# EXERCISE
Reproduce word for word the lines between those holding "(true, if r" and "match u with", inclusive, and nothing else from the data below.
Top of AVAILABLE RECORDS
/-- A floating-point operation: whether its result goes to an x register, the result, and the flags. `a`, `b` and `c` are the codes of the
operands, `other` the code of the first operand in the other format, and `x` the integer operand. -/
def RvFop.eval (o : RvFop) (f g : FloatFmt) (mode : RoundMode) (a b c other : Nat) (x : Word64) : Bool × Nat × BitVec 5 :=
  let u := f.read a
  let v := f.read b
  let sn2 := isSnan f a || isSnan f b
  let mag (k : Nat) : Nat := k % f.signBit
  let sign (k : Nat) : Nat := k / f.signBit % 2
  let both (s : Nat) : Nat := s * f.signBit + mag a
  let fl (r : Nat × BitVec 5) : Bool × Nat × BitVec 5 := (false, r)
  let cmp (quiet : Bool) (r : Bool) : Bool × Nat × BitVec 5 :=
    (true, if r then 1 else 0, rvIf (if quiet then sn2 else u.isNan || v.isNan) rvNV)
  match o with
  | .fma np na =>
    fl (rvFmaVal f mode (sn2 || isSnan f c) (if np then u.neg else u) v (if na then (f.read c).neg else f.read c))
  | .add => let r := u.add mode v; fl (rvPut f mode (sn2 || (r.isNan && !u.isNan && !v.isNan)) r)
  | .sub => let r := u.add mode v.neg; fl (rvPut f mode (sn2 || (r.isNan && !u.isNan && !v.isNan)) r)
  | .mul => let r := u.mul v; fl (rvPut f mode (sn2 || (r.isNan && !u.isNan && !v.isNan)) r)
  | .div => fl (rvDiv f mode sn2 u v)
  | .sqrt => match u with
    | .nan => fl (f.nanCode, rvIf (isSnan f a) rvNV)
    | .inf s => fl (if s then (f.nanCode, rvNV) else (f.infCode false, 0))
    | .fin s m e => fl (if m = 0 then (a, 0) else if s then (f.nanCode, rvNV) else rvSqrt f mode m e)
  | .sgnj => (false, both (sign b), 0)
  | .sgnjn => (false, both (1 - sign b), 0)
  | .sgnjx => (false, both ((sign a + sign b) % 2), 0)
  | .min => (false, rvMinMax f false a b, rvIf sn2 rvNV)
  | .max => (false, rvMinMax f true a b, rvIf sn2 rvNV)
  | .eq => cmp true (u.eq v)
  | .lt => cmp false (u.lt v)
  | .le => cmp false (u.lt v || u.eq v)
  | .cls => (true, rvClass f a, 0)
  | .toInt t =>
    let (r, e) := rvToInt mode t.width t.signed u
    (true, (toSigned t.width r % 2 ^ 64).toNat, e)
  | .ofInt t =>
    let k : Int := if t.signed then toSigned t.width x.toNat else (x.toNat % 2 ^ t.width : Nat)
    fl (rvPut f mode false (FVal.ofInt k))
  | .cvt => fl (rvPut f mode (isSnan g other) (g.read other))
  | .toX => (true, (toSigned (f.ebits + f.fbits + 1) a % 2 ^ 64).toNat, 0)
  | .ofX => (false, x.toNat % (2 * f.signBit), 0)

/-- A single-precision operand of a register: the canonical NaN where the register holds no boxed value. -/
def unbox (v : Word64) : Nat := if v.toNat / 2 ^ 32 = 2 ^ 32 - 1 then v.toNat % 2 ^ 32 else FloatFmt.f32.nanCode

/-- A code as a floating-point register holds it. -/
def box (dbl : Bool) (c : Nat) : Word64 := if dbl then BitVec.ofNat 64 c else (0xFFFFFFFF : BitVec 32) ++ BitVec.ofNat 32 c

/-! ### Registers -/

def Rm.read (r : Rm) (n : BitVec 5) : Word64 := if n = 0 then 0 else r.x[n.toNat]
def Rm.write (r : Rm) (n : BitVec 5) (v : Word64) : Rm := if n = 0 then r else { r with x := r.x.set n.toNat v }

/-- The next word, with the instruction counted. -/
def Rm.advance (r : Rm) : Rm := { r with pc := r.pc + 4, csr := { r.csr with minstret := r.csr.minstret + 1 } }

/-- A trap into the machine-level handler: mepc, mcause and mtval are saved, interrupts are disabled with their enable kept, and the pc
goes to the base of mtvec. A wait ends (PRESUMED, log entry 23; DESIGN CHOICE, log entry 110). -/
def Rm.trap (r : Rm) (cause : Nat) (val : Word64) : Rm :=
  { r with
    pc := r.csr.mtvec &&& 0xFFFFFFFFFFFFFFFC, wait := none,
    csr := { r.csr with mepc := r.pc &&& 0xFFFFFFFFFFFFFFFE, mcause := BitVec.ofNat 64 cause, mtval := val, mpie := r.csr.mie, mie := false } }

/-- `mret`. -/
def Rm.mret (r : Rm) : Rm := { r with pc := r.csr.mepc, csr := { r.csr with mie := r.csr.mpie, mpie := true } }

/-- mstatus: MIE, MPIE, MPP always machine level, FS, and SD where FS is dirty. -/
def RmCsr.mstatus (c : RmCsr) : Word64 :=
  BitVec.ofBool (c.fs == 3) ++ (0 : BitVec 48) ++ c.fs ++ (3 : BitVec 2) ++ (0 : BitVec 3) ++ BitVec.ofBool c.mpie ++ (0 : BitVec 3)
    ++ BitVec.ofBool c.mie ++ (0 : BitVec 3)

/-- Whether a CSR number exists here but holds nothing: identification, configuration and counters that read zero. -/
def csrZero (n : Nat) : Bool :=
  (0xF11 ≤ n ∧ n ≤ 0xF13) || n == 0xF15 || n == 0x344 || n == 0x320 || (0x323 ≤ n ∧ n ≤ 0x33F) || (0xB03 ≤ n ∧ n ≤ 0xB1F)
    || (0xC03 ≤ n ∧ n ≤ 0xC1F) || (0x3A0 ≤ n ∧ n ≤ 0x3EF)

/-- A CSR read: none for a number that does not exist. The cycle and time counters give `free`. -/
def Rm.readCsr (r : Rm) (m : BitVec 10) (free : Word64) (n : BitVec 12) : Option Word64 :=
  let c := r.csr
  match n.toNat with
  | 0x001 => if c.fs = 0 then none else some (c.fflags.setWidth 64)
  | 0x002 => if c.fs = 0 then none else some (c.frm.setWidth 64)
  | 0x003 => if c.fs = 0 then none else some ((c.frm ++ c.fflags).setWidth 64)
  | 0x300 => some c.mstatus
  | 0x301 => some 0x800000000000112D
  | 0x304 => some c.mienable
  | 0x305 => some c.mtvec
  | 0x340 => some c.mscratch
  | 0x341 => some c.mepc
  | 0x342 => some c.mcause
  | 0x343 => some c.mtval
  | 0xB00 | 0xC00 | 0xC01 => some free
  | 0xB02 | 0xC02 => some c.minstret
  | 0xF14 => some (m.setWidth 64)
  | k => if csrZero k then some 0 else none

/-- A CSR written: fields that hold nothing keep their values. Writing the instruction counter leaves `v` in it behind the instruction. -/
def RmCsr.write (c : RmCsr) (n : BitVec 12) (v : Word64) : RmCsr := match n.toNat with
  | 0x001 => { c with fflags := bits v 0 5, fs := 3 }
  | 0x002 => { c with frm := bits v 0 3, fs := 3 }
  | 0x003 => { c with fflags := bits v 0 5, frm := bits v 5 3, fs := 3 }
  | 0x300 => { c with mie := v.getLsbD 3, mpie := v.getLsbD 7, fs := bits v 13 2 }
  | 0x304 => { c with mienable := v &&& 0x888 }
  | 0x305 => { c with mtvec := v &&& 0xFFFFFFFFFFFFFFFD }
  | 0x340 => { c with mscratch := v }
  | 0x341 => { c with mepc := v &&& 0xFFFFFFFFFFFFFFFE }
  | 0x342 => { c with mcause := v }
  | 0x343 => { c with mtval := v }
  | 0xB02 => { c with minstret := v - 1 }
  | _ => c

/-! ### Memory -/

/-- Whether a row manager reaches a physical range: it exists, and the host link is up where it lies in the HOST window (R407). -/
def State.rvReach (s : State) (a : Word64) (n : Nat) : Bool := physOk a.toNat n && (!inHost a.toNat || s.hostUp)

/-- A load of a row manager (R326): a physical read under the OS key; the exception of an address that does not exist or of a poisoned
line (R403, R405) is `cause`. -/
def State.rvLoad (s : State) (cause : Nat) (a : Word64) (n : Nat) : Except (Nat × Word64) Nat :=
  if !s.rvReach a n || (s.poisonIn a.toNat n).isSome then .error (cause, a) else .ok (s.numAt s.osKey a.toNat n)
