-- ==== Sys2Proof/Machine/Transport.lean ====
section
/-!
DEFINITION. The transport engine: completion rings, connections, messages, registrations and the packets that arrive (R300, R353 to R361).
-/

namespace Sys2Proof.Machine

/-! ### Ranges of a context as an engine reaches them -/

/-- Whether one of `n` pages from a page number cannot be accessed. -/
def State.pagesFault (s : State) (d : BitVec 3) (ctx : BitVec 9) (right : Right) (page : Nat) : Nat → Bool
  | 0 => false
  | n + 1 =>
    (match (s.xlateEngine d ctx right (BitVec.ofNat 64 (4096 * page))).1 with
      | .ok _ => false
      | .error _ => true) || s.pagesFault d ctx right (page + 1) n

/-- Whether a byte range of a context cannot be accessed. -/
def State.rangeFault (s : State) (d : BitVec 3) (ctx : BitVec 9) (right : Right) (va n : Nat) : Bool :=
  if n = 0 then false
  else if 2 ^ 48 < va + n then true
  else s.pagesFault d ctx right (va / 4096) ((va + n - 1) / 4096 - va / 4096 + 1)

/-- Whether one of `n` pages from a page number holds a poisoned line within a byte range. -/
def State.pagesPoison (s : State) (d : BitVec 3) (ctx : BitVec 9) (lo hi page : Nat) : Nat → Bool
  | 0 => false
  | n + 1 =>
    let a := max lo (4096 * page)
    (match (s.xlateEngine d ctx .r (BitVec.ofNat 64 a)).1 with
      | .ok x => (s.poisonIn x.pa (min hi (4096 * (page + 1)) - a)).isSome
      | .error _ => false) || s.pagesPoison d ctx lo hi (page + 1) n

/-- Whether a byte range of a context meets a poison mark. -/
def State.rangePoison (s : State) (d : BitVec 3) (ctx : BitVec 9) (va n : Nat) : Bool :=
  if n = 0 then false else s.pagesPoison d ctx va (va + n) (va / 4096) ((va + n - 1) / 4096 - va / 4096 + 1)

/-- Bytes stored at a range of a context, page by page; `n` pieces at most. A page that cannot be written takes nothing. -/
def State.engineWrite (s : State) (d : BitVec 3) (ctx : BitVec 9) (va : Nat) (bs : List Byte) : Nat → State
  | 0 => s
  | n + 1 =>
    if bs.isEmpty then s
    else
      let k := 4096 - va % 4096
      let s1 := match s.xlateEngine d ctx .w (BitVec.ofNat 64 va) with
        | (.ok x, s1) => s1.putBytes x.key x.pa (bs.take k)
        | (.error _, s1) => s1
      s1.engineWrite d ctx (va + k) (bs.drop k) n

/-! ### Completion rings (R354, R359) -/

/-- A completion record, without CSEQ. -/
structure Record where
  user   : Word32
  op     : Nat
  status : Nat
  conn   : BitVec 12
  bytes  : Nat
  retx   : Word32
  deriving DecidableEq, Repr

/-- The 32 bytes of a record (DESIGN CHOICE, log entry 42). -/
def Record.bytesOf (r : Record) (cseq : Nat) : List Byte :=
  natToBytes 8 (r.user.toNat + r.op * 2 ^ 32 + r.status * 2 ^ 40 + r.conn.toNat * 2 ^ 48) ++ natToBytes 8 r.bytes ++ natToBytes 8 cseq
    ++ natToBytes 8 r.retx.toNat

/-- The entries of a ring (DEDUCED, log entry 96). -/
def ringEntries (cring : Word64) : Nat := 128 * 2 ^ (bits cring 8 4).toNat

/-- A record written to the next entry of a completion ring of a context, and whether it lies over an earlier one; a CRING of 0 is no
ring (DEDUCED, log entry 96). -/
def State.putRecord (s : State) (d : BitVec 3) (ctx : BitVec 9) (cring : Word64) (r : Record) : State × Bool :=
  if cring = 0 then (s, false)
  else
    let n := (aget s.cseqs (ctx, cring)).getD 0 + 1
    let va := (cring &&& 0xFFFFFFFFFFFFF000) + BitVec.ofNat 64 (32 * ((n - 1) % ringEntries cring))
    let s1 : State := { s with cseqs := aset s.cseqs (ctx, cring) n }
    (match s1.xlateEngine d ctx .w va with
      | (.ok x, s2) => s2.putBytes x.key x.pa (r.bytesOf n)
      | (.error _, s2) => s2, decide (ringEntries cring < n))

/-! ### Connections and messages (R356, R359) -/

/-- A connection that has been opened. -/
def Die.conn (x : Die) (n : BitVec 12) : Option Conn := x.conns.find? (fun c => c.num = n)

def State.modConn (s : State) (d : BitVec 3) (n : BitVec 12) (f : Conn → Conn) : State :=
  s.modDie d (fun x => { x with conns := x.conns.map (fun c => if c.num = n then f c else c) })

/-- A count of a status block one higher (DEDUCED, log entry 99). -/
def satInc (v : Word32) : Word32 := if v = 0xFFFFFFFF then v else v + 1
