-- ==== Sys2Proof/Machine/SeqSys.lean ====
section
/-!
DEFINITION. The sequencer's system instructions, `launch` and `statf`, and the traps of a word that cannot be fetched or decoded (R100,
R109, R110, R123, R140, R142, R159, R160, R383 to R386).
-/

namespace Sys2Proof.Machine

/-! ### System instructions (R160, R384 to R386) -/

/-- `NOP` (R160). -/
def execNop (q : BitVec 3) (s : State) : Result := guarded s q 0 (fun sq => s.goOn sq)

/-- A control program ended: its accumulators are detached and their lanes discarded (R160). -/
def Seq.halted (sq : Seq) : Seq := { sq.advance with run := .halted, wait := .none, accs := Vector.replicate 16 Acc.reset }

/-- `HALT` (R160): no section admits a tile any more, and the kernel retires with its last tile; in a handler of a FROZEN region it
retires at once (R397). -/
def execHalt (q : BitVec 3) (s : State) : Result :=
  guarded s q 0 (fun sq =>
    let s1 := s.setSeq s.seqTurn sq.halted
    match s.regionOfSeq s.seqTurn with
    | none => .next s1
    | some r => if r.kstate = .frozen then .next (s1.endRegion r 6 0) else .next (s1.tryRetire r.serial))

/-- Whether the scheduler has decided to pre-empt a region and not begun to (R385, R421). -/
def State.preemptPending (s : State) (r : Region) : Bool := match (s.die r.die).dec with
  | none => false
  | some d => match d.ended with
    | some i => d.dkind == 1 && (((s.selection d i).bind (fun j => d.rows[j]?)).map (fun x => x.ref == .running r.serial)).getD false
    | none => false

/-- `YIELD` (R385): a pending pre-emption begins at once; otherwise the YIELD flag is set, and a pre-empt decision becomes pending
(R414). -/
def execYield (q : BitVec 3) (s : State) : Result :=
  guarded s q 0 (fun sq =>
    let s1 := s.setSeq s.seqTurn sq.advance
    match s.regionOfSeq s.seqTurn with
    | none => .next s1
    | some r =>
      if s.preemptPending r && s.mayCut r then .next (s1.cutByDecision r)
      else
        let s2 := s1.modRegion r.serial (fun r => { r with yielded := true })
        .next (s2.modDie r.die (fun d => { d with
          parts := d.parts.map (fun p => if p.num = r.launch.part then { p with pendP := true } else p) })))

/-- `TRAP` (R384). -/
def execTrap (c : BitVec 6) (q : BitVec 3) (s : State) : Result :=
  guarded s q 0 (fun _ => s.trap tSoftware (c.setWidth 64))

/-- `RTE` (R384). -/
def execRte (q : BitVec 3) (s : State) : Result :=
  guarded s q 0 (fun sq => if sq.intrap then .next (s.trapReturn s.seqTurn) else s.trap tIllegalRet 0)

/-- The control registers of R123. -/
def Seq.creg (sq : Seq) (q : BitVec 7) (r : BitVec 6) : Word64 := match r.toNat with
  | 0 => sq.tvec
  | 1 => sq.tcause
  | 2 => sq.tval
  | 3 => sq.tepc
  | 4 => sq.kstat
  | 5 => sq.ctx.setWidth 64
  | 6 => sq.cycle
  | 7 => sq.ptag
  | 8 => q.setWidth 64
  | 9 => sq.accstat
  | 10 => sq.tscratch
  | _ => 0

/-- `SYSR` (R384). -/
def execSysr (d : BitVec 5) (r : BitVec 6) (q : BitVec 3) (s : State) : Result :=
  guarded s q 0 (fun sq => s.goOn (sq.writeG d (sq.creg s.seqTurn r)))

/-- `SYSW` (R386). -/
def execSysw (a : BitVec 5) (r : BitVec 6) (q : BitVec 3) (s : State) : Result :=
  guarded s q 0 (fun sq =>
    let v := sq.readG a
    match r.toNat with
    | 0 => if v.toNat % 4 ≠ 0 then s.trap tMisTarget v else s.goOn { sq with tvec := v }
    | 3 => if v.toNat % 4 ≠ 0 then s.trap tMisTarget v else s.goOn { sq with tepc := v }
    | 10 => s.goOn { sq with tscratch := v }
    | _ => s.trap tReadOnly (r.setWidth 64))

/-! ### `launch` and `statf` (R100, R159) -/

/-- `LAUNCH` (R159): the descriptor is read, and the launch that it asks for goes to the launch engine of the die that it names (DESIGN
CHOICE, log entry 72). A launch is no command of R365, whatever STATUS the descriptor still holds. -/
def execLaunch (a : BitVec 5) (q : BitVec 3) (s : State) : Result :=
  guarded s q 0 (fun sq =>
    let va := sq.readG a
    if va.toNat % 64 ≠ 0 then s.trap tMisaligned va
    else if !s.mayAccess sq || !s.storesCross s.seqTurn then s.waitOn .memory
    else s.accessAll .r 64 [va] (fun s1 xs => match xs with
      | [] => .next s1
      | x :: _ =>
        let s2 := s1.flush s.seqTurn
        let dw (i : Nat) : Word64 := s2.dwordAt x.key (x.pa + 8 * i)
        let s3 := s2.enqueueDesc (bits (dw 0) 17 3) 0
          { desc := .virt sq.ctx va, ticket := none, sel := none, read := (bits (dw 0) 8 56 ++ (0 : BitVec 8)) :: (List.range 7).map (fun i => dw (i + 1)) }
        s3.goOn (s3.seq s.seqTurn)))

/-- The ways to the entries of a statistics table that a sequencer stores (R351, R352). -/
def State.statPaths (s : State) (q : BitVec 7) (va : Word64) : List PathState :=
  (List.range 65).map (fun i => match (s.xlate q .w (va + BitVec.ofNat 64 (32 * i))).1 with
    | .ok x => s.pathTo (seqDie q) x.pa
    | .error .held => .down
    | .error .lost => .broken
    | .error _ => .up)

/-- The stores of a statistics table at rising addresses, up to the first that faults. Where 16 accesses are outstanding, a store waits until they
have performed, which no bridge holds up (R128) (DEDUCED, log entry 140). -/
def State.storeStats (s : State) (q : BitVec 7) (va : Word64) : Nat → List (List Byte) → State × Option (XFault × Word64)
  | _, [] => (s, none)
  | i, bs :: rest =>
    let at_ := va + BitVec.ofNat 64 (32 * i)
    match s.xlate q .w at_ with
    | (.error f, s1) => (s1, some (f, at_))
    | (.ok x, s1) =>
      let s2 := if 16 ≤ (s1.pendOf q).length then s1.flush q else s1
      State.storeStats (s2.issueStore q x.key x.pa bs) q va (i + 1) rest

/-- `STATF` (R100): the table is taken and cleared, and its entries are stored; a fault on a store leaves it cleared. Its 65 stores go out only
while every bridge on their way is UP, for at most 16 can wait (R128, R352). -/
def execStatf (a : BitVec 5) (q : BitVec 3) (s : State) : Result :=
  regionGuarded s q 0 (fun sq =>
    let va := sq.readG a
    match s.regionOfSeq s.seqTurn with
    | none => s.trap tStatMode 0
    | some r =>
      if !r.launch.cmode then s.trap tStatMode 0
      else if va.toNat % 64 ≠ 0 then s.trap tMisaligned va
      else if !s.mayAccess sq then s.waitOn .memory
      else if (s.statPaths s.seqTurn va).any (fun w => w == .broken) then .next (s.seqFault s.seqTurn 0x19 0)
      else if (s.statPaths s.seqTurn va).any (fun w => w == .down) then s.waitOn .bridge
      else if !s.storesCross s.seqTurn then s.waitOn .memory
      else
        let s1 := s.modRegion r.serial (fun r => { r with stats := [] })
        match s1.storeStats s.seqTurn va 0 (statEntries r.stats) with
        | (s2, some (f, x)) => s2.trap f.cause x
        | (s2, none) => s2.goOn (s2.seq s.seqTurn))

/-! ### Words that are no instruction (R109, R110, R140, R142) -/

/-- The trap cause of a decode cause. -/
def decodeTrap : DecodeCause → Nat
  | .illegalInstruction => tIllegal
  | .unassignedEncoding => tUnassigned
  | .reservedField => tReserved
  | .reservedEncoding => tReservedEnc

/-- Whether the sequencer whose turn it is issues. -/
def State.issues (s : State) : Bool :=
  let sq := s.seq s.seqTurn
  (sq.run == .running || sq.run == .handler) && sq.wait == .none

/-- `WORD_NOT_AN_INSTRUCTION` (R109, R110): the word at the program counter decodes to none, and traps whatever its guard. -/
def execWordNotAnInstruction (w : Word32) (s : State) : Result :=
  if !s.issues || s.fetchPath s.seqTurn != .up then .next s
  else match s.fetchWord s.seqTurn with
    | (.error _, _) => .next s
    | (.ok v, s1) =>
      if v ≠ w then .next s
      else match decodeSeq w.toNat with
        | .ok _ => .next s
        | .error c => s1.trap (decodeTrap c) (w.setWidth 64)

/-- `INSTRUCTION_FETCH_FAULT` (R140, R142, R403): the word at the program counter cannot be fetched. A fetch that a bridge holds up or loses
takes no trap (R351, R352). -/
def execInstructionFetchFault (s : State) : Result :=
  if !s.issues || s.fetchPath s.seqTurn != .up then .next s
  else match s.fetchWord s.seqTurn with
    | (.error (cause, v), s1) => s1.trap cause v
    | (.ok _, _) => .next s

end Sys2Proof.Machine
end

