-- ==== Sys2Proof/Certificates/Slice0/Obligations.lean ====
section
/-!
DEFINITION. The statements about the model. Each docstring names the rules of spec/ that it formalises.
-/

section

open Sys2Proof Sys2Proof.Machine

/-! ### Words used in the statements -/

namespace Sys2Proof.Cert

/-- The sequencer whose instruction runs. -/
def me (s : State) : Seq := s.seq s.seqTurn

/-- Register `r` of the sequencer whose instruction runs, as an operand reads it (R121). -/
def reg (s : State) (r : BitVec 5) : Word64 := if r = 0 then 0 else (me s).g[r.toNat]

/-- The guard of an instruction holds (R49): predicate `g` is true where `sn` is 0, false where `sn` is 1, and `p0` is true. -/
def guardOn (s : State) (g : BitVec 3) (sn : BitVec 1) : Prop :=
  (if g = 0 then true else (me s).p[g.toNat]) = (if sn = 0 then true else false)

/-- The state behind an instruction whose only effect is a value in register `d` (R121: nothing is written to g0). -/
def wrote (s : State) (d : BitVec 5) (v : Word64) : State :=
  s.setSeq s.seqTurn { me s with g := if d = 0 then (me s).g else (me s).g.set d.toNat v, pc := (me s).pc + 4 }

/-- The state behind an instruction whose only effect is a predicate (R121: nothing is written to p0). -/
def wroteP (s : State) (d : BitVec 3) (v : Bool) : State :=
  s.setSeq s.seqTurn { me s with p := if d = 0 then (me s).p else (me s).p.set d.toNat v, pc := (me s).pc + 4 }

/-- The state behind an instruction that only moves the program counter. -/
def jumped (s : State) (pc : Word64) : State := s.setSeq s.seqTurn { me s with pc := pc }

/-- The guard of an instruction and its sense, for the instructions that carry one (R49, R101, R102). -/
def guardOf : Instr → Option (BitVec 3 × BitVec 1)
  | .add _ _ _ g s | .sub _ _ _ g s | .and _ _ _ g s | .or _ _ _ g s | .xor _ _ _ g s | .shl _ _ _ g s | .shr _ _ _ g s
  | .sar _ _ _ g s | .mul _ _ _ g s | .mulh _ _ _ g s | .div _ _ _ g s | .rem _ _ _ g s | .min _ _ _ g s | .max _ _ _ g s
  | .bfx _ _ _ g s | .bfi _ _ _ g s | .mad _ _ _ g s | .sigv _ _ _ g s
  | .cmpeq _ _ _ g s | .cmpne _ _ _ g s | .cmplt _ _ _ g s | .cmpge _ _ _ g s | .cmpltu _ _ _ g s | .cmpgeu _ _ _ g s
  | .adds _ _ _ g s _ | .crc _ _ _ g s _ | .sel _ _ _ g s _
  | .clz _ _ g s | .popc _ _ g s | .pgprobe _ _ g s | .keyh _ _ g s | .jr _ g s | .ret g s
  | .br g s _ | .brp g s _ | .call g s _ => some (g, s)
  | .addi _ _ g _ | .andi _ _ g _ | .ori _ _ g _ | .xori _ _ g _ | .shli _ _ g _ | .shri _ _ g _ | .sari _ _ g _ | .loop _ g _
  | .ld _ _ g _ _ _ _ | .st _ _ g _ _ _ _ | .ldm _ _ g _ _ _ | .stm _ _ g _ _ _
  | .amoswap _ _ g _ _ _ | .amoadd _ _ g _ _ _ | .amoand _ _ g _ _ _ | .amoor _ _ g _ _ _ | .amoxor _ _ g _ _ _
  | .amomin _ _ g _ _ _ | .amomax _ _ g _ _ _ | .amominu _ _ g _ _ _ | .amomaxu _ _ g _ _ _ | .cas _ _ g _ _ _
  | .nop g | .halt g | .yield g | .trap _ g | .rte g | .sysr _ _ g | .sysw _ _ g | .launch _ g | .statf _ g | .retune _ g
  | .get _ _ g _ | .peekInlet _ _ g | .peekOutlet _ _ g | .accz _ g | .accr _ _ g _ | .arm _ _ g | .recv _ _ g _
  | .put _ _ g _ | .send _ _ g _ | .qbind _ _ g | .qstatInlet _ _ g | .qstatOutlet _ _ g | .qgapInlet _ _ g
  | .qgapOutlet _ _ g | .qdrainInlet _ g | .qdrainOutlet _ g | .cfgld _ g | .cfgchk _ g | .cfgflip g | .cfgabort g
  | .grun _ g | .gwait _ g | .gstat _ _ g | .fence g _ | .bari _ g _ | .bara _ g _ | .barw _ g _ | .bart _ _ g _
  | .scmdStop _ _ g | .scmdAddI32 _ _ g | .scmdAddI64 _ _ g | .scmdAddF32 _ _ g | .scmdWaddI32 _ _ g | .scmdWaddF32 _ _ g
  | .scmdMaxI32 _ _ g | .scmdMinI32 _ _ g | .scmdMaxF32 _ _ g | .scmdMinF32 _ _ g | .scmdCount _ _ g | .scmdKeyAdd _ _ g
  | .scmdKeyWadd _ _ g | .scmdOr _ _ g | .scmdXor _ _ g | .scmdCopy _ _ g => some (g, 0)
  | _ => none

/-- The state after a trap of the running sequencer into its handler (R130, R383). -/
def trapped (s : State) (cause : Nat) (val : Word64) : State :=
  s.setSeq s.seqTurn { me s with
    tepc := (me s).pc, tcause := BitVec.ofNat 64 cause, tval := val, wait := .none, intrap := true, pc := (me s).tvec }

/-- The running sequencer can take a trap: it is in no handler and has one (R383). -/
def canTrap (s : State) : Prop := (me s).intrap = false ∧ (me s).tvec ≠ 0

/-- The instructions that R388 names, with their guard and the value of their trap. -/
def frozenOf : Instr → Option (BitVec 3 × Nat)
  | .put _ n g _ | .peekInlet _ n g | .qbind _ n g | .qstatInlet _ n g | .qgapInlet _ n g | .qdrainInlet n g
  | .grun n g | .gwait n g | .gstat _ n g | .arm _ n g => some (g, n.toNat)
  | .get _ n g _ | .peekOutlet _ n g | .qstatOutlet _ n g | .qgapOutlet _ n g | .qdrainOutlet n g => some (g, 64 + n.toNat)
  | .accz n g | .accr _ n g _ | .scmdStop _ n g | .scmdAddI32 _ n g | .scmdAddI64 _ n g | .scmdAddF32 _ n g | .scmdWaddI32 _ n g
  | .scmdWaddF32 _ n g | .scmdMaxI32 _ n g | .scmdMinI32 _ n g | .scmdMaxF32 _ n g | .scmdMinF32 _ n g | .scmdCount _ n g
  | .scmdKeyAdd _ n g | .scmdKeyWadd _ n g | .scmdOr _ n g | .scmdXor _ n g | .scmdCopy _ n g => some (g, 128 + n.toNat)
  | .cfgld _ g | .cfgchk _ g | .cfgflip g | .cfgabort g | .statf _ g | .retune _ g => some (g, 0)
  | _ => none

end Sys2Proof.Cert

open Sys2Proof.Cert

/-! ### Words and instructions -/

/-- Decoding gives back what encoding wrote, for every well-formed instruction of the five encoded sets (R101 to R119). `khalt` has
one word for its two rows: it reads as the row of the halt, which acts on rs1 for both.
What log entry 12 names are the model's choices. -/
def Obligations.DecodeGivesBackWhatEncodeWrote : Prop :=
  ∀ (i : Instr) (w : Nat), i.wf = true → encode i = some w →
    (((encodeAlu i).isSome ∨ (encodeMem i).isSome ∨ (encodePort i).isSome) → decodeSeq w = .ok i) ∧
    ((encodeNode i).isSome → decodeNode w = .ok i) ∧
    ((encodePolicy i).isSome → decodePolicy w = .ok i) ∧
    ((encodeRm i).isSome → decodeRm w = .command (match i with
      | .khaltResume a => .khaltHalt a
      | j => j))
Bottom of AVAILABLE RECORDS
# SOLVED PROBLEM
    (true, if r then 1 else 0, rvIf (if quiet then sn2 else u.isNan || v.isNan) rvNV)
  match o with
  | .fma np na =>
    fl (rvFmaVal f mode (sn2 || isSnan f c) (if np then u.neg else u) v (if na then (f.read c).neg else f.read c))
  | .add => let r := u.add mode v; fl (rvPut f mode (sn2 || (r.isNan && !u.isNan && !v.isNan)) r)
  | .sub => let r := u.add mode v.neg; fl (rvPut f mode (sn2 || (r.isNan && !u.isNan && !v.isNan)) r)
  | .mul => let r := u.mul v; fl (rvPut f mode (sn2 || (r.isNan && !u.isNan && !v.isNan)) r)
  | .div => fl (rvDiv f mode sn2 u v)
  | .sqrt => match u with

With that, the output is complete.